You can update the active deployment with these changes by re-running kubectl apply -f api-deployment.yaml
. Kubernetes
will perform a rolling update, if you are quick and run kubectl get pods
you might see it taking place, i.e. a new pod
starting & the old one terminating. Again you can check the status and the logs using kubectl
.
🌍 Expose the Data API externally
We can create a different type of Service in front of the data API, in order to expose it outside of the cluster and
also to the internet. To do this use a Service with the type LoadBalancer
, this will be picked up by Azure and a
public IP assigned and traffic routed through an Azure LoadBalancer in front of the cluster. How this happens is well
outside of the scope of this workshop. Once again the selector is very important, it should match the label on the pods,
which in this case is app: nanomon-api
, without this the service can not know which pods it should route traffic to.
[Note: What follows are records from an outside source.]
-- ==== Sys2Proof/Machine/Control.lean ====
section
/-! DEFINITION. What stands between port C and the meanings: accepting a command word, finding the row it runs, going on
with a command that waited for port S, and putting a code where the next step takes it (30_encoding.md R44, R48;
60_exceptions.md R156, R165). -/

namespace Sys2Proof.Machine

/-- The word of FRM.CHK (R45). -/
def chkWord : CommandWord := 0x41000000#32

/-- The state in which the word at the head of port C has been accepted and not yet answered (R42, R47). -/
def State.accept (s : State) (rest : List CommandWord) : State := { s with portC := rest, portR := none }

/-- The row a command word runs. A word runs the command it decodes to (R44), except that FRM.CHK with a full record
whose frame has downlink format 17 runs the frame row that frame matches (R56, R110): this is how a frame row is
fetched. -/
def State.fetch (s : State) (w : CommandWord) : Except Illegal Instr :=
  match decodeCommand w with
  | .ok .frmChk =>
    if s.scnt.val = Config.recordBytes then
      match decodeFrame (recordFrame s.stg) with
      | .ok i => .ok i
      | .error _ => .ok .frmChk
    else .ok .frmChk
  | other => other

/-- Going on with a command that waits for port S: it pulls again, and waits again if there is still no item (R33,
R165). -/
def resume : Busy → State → Outcome
  | .adv, s => runAdv s
  | .advN left, s => runAdvN left s
  | .demFill, s => demFill s
  | .demStep prev, s => demMove prev s
  | .demSkip left, s => demSkip left s

/-- `s` with a code put where the next step takes it. A 32-bit code is the next word on port C. A 112-bit code is the
frame of a full record in the staging buffer, and FRM.CHK is the next word. -/
def State.placeCode (s : State) (nbits w : Nat) : State :=
  if nbits = 112 then
    { s with
      stg := recordOf (recordTimestamp s.stg) (BitVec.ofNat 112 w), scnt := 22, rst := false, busy := none,
      portC := chkWord :: s.portC }
  else { s with rst := false, busy := none, portC := BitVec.ofNat 32 w :: s.portC }

end Sys2Proof.Machine
end

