/-- R103 to R106, R111 to R116: the header fields of the frame in FR. -/
def Obligations.AccessorsAnswerHeaderFields : Prop :=
  decodeCommand 0x42000000#32 = .ok .frmDf ∧ decodeCommand 0x43000000#32 = .ok .frmIcao ∧
  decodeCommand 0x44000000#32 = .ok .frmMe ∧ decodeCommand 0x45000000#32 = .ok .frmTc ∧
  decodeCommand 0x46000000#32 = .ok .frmKind ∧ decodeCommand 0x47000000#32 = .ok .frmTs ∧
  ∀ s : State, s.err = 0 →
    (s.frv = true →
      let b := frameByteAt s.frB
      let me : BitVec 56 := b 4 ++ b 5 ++ b 6 ++ b 7 ++ b 8 ++ b 9 ++ b 10
      exec .frmDf s = .next (answered s (((b 0).extractLsb' 3 5).setWidth 64)) ∧
      (validate s.poly s.frB = true → exec .frmDf s = .next (answered s 17)) ∧
      exec .frmIcao s = .next (answered s ((b 1 ++ b 2 ++ b 3).setWidth 64)) ∧
      exec .frmMe s = .next (answered s (me.setWidth 64)) ∧
      exec .frmTc s = .next (answered s ((me.extractLsb' 51 5).setWidth 64)) ∧
      exec .frmKind s = .next (answered s (kindOf (me.extractLsb' 51 5)).code) ∧
      exec .frmTs s = .next (answered s s.frTs)) ∧
    (s.frv = false → ∀ i, isAccessor i → exec i s = .next (faultedWith s .noFrame))

/-- R102, R117: FRM.BYTE, with E_NOFRAME before E_RANGE. -/
def Obligations.FrmByteReadsTheFrame : Prop :=
  (∀ k, k < 65536 → decodeCommand (word16 0x48 k) = .ok (.frmByte k)) ∧
  ∀ (s : State) (k : Nat), s.err = 0 →
    (s.frv = true → k ≤ 13 → exec (.frmByte k) s = .next (answered s ((frameByteAt s.frB k).setWidth 64))) ∧
    (s.frv = true → 13 < k → exec (.frmByte k) s = .next (faultedWith s .range)) ∧
    (s.frv = false → exec (.frmByte k) s = .next (faultedWith s .noFrame))

/-- R56, R108: the dispatch for all 32 type codes. -/
def Obligations.DispatchTable : Prop :=
  ∀ tc : BitVec 5, some (kindOf tc) = kindTable[tc.toNat]? ∧
    MessageKind.noMessage.code = 0 ∧ MessageKind.ident.code = 1 ∧ MessageKind.position.code = 2 ∧
    MessageKind.velocity.code = 3

/-- A frame row (FRAME.TC0.NONE to FRAME.TC31.NONE, all thirty-two of R56) as the frame of a full record: it is received if
its residue is 0, and then the accessors answer the row's fields and FRM.KIND answers the row's kind; else no frame is
left. That a frame row is executed as FRM.CHK of the record that holds it is the model's choice (log entry 3). -/
def Obligations.FrameRowsAreReceivedAndDispatched : Prop :=
  ∀ (tc : BitVec 5) (c : BitVec 3) (a : BitVec 24) (m : BitVec 51) (p : BitVec 24) (s : State),
    s.err = 0 → s.scnt.val = 22 →
    (crc24 s.poly (frameBytes (rowFrame tc c a m p)) = 0 →
      ∃ t, exec (frameRow tc c a m p) s = .next t ∧
        t = answered { s with
          scnt := 0, frTs := recordTimestamp s.stg, frB := rowFrame tc c a m p, frv := true } 1 ∧
        exec .frmDf t = .next (answered t 17) ∧
        exec .frmIcao t = .next (answered t (a.setWidth 64)) ∧
        exec .frmMe t = .next (answered t ((tc.setWidth 64 <<< 51) ||| m.setWidth 64)) ∧
        exec .frmTc t = .next (answered t (tc.setWidth 64)) ∧
        (∀ kind, kindTable[tc.toNat]? = some kind → exec .frmKind t = .next (answered t kind.code)) ∧
        exec .frmTs t = .next (answered t (recordTimestamp s.stg))) ∧
    (crc24 s.poly (frameBytes (rowFrame tc c a m p)) ≠ 0 →
      exec (frameRow tc c a m p) s = .next (answered { s with scnt := 0, frv := false } 0))

/-- R61, R110: FRM.REC of a 22-byte record into an empty staging buffer: the record's frame is in FR with its timestamp
exactly when it is valid, and nothing but the staging bytes is changed otherwise. -/
def Obligations.RecordPseudoOperationLoadsFrame : Prop :=
  ∀ (s : State) (h : List Byte), s.err = 0 → s.scnt = 0 → h.length = 22 →
    ∃ t, execAll (frmRec h) s = .next t ∧
      (validate s.poly (frameOfBytes (h.drop 8)) = true →
        t = answered { s with
          stg := t.stg, frTs := packBytes (h.take 8), frB := frameOfBytes (h.drop 8), frv := true } 1) ∧
      (validate s.poly (frameOfBytes (h.drop 8)) = false →
        t = answered { s with stg := t.stg, frv := false } 0)

/-! ### The primitives -/

/-- R142 and the document's property E2: `extractUnsigned` is shift and mask inside its domain and fails outside. -/
def Obligations.ExtractUnsignedIsShiftAndMask : Prop :=
  ∀ (word : Word64) (start size : Int),
    (1 ≤ size → size ≤ 31 → 0 ≤ start → start + size ≤ 64 →
      ∃ v, extractUnsigned word start size = some v ∧
        v.toNat = word.toNat / 2 ^ start.toNat % 2 ^ size.toNat ∧ v.toNat < 2 ^ 31) ∧
    (size < 1 ∨ 31 < size ∨ start < 0 ∨ 64 < start + size → extractUnsigned word start size = none)

/-- R146, R149: `bytesInRange` inside and outside its domain, and the header fields as the document writes them with the
primitives. -/
def Obligations.HeaderFieldsByPrimitives : Prop :=
  (∀ (bytes : List Byte) (first last : Int),
    ¬ (0 ≤ first ∧ first ≤ last ∧ last ≤ bytes.length ∧ last - first ≤ 8) → bytesInRange bytes first last = none) ∧
  (∀ f : Frame,
    bytesInRange (frameBytes f) 1 4 = some (zext64 (icaoAddress f)) ∧
    bytesInRange (frameBytes f) 4 11 = some (zext64 (payload f)) ∧
    extractUnsigned (zext64 (payload f)) 51 5 = some (zext64 (typeCode f)) ∧
    extractUnsigned (zext64 (frameByteAt f 0)) 3 5 = some (zext64 (downlinkFormat f)) ∧
    ∀ k : Nat, k < 14 → byteAt (frameBytes f) k = some (frameByteAt f k))

/-- R147 and the document's property E3: the hexadecimal form of a byte sequence reads back as the sequence; a string
that is read renders as itself in upper case; an even number of digits, upper or lower case, is read; an odd length and
a character that is no digit fail. A digit is worth its place in the table of digits, each pair of digits is one byte,
the first digit its high nibble, and the first pair is the byte at place 0. -/
def Obligations.HexFormRoundTrip : Prop :=
  ("0123456789ABCDEF".toList.map hexValue = (List.range 16).map fun v => some (BitVec.ofNat 4 v)) ∧
  ("0123456789abcdef".toList.map hexValue = (List.range 16).map fun v => some (BitVec.ofNat 4 v)) ∧
  bytesOfHex [] = some [] ∧
  (∀ (c d : Char) (rest : List Char) (high low : BitVec 4) (bytes : List Byte), hexValue c = some high →
    hexValue d = some low → bytesOfHex rest = some bytes →
      bytesOfHex (c :: d :: rest) = some (BitVec.ofNat 8 (16 * high.toNat + low.toNat) :: bytes)) ∧
  (∀ bytes : List Byte, bytesOfHex (hexOfBytes bytes) = some bytes) ∧
  (∀ (h : List Char) (bytes : List Byte), bytesOfHex h = some bytes → hexOfBytes bytes = h.map Char.toUpper) ∧
  (∀ c : Char, (hexValue c).isSome = true ↔
    ('0' ≤ c ∧ c ≤ '9') ∨ ('A' ≤ c ∧ c ≤ 'F') ∨ ('a' ≤ c ∧ c ≤ 'f')) ∧
  (∀ h : List Char, h.length % 2 = 0 → (∀ c ∈ h, (hexValue c).isSome = true) → ∃ bytes, bytesOfHex h = some bytes) ∧
  (∀ h : List Char, h.length % 2 = 1 → bytesOfHex h = none) ∧
  (∀ h : List Char, (∃ c ∈ h, hexValue c = none) → bytesOfHex h = none) ∧
  (∀ a : Word24, hexUpper6 a = hexOfBytes (bytesOfWord24 a))
end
We can also change the port at the Service level, so the port exposed by the Service doesn't need to match the one that the container is listening on. In this case we'll re-map the port to 80.
Save your YAML into a file api-service.yaml
from above or below.
Click here for the data API service YAML
kind: Service
apiVersion: v1
metadata:
name: api
spec:
type: LoadBalancer
selector:
app: nanomon-api
ports:
- protocol: TCP
port: 80
targetPort: 8000
Apply it to the cluster with the now familiar kuectl apply
command:
kubectl apply -f api-service.yaml
Using kubectl get svc
check the status and wait for the external IP to be assigned, which might take a minute or two.
Then go to the address in your browser http://{EXTERNAL_IP}/api/status
and you should get the same JSON response as
before.
Clearly this is better than what we had before, but in production you would never expose plain HTTP traffic directly into your pods like this! Later we can improve this yet further, but for now it will suffice.
🖼️ Cluster & Architecture Diagram
The resources deployed into the cluster & in Azure at this stage can be visualized as follows:
As you can see the API Service is exposed externally, and routes traffic to the two API Pods. The API Pods in turn access the PostgreSQL Service which exposes traffic to the single PostgreSQL Pod using a stable DNS name.